Бавильский же берется написать о происходящем с человеком, внутри человека
прежде всяких сюжетов, на уровне самой их возможности — а может быть, и предшествующем
этой возможно-сти. Перемещения же в пространстве — не более чем повод и стимул
к тому, чтобы об этом говорить. Чтобы это вообще заметить.
Тем
более что речь — не всегда о перемещениях. Точнее — не всегда в пространстве.
Книга
так и делится на три части: по направлениям предпринятых путешествий.
В
первой — о чужих и внешних для автора городах, странах, местах: чистое Иное.
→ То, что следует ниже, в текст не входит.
-- ==== Sys2Proof/Laws/Port.lean ====
section
/-! SUPPORT. The supervisory port: what a request taken in IDLE comes to, by the work its owner does, and what the edges of an
exchange do. -/

namespace Sys2Proof.Machine

/-- The state in which a request is worked: the port is WORKING on it. -/
def working (q : Request) (s : State) : State := beginWork q (exchanged q.length s)

@[simp] theorem face_working (q : Request) (s : State) (f : Face) : (working q s).face f = s.face f := rfl

/-- A state is its own face-for-face copy with the port of another. -/
theorem working_eq (q : Request) (s : State) : working q s = { s with port := (working q s).port } := rfl

/-- A request taken in IDLE is answered with what its owner's work answers. -/
theorem answers_of {i : Instr} {q : Request} {s t : State} {code : AnswerCode} {data : List Byte}
    {work : State → State × Reply} (h : s.takesRequests) (hq : requestOf i = some q)
    (hx : exec i s = live s (serve q work))
    (hw : work (working q s) = ({ t with port := (working q s).port }, ⟨code, data⟩)) : Answers i s code data t := by
  refine ⟨q, hq, ?_⟩
  obtain ⟨hp, hs⟩ := h
  rw [hx]
  simp only [live, hp, if_true, serve, hs]
  rw [show beginWork q (exchanged q.length s) = working q s from rfl, hw]
  rfl

/-- A request taken in IDLE whose work leaves the port alone is answered with the state that the work leaves. -/
theorem answers_of_work {i : Instr} {q : Request} {s : State} {work : State → State × Reply}
    (h : s.takesRequests) (hq : requestOf i = some q) (hx : exec i s = live s (serve q work))
    (hw : (work (working q s)).1.port = (working q s).port) :
    Answers i s (work (working q s)).2.code (work (working q s)).2.data
      { (work (working q s)).1 with port := s.port } :=
  answers_of h hq hx (by rw [← hw])

/-- R190: a request taken while the port is not IDLE only sets the overrun mark. -/
theorem serve_busy {q : Request} {s : State} (work : State → State × Reply) (h : s.port.state ≠ .idle) :
    serve q work s = overrun (exchanged q.length s) := by
  unfold serve
  cases hs : s.port.state with
  | idle => exact absurd hs h
  | working => rfl
  | answerReady => rfl

/-! ### The checks that come first -/

theorem onFace_some {k : Key} {f : Face} (h : faceOf k.k1 = some f) (work : Face → State → State × Reply) :
    onFace k work = work f := by
  funext s
  simp only [onFace, h]

theorem onFace_none {k : Key} (h : faceOf k.k1 = none) (work : Face → State → State × Reply) (s : State) :
    onFace k work s = (s, reply .noRecord) := by
  simp only [onFace, h]

@[simp] theorem noData_nil (work : State → State × Reply) : noData [] work = work := rfl

theorem noData_bad {data : List Byte} (h : data.isEmpty = false) (work : State → State × Reply) (s : State) :
    noData data work s = (s, reply .badRequest) := by
  cases data with
  | nil => simp at h
  | cons a l => rfl

@[simp] theorem decoded_some {α : Type} (v : α) (work : α → State → State × Reply) :
    decoded (some v) work = work v := rfl

theorem decoded_bad {α : Type} {x : Option α} (h : x.isSome = false) (work : α → State → State × Reply) (s : State) :
    decoded x work s = (s, reply .badRequest) := by
  cases x with
  | none => rfl
  | some v => simp at h

/-- A request whose key names a face outside F0 to F3 is answered NO_RECORD. -/
theorem answers_no_face {i : Instr} {q : Request} {s : State} {work : Face → State → State × Reply} {k : Key}
    (h : s.takesRequests) (hq : requestOf i = some q) (hx : exec i s = live s (serve q (onFace k work)))
    (hk : faceOf k.k1 = none) : Answers i s .noRecord [] s :=
  answers_of h hq hx (by rw [onFace_none hk]; rfl)

/-! ### The exchange, edge by edge (R186) -/

/-- With no command waiting there is nothing to catch up with. -/
theorem caughtUp_of_empty {s : State} (h : s.pending = []) : s.caughtUp = s := by rw [State.caughtUp, h]; rfl

/-- R186: the fall of SVCS at a port with no exchange in progress, what waited being taken. -/
theorem svcsFalls_of_none {s u : State} (hu : s.caughtUp = u) (hp : u.powered = true) (hx : u.port.exchange = none) :
    s.svcsFalls = { u with port := { u.port with exchange := some ⟨exchangeStart u, [], 0⟩ } } := by
  subst hu
  exact if_pos ⟨hp, hx⟩

/-- R186: the edges of SVCK in an exchange take its bits in order, and change nothing else. -/
theorem clocks_of_exchange (bits : List Bool) {s : State} {e : Exchange} (hx : s.port.exchange = some e) :
    s.clocks bits = { s with
      port := { s.port with
        exchange := some { e with taken := e.taken ++ bits, falls := e.falls + bits.length } } } := by
  induction bits generalizing s e with
  | nil => simp [State.clocks, ← hx]
  | cons b bs ih =>
      rw [State.clocks, ih (e := { e with taken := e.taken ++ [b], falls := e.falls + 1 })
        (by simp [State.svckRises, State.svckFalls, hx])]
      simp [State.svckRises, State.svckFalls, Nat.add_comm, Nat.add_left_comm]

/-- R186: without an exchange in progress the edges of SVCK change nothing. -/
theorem clocks_of_none (bits : List Bool) {s : State} (hx : s.port.exchange = none) : s.clocks bits = s := by
  induction bits with
  | nil => rfl
  | cons b bs ih =>
      have h : (s.svckRises b).svckFalls = s := by
        simp only [State.svckRises, State.svckFalls, hx, Option.map_none]
        rw [← hx]
      rw [State.clocks, h, ih]

theorem byteOfBits_dataBits (c : Byte) : byteOfBits (dataBits c) = c := by
  have h : ∀ n < 256, byteOfBits (dataBits (BitVec.ofNat 8 n)) = BitVec.ofNat 8 n := by decide +kernel
  simpa using h c.toNat c.isLt

/-- R186: the eight bits of a character, most significant first, are that character. -/
theorem wholeChars_portBits (c : Byte) (bits : List Bool) : wholeChars (portBits c ++ bits) = c :: wholeChars bits :=
  congrArg (· :: wholeChars bits) (byteOfBits_dataBits c)

/-- R186: the characters of a run of bits that spells `cs`; bits after the last whole one are discarded. -/
theorem wholeChars_of_bits (cs : List Byte) {rest : List Bool} (h : rest.length < 8) :
    wholeChars ((cs.map portBits).flatten ++ rest) = cs := by
  induction cs with
  | nil =>
      match rest, h with
      | [], _ | [_], _ | [_, _], _ | [_, _, _], _ | [_, _, _, _], _ | [_, _, _, _, _], _ | [_, _, _, _, _, _], _
      | [_, _, _, _, _, _, _], _ => rfl
  | cons c cs ih =>
      rw [List.map_cons, List.flatten_cons, List.append_assoc, wholeChars_portBits, ih]

end Sys2Proof.Machine
end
Петербург, Париж, Бургундия, долгая-долгая дорога между Москвой и Алма-Атой и
сам поезд, «место особого мироустройства»; наконец, едущая по Тель-Авиву,
собирающая людей в себя и улицы — вокруг себя «шестнадцатая маршрутка».
Во
второй части — и того интереснее: о странствиях по — вроде бы — своему (может
ли быть что-то совсем свое для наблюдающего «я»?). Тут автор ведет нас по родному
городу Челябинску (для этого города у него есть специальное, самоизобретенное
название — «Чердачинск», домашнее, фамильярное имя, на которое город
откликается, видимо, только ему).
Затем
внимание совсем, казалось бы, сужается: мы отправляемся в путешествие по
поселку АМЗ на окраине Челябинска, «романному пространству», где автор живет,
видимо, с самого начала жизни — по местам, знакомым вслепую, на ощупь. Это его
путешествие в собственную память, в собственное взросление,
прочтение-перечитывание всего здесь пережитого по лицу поселка, как по карте.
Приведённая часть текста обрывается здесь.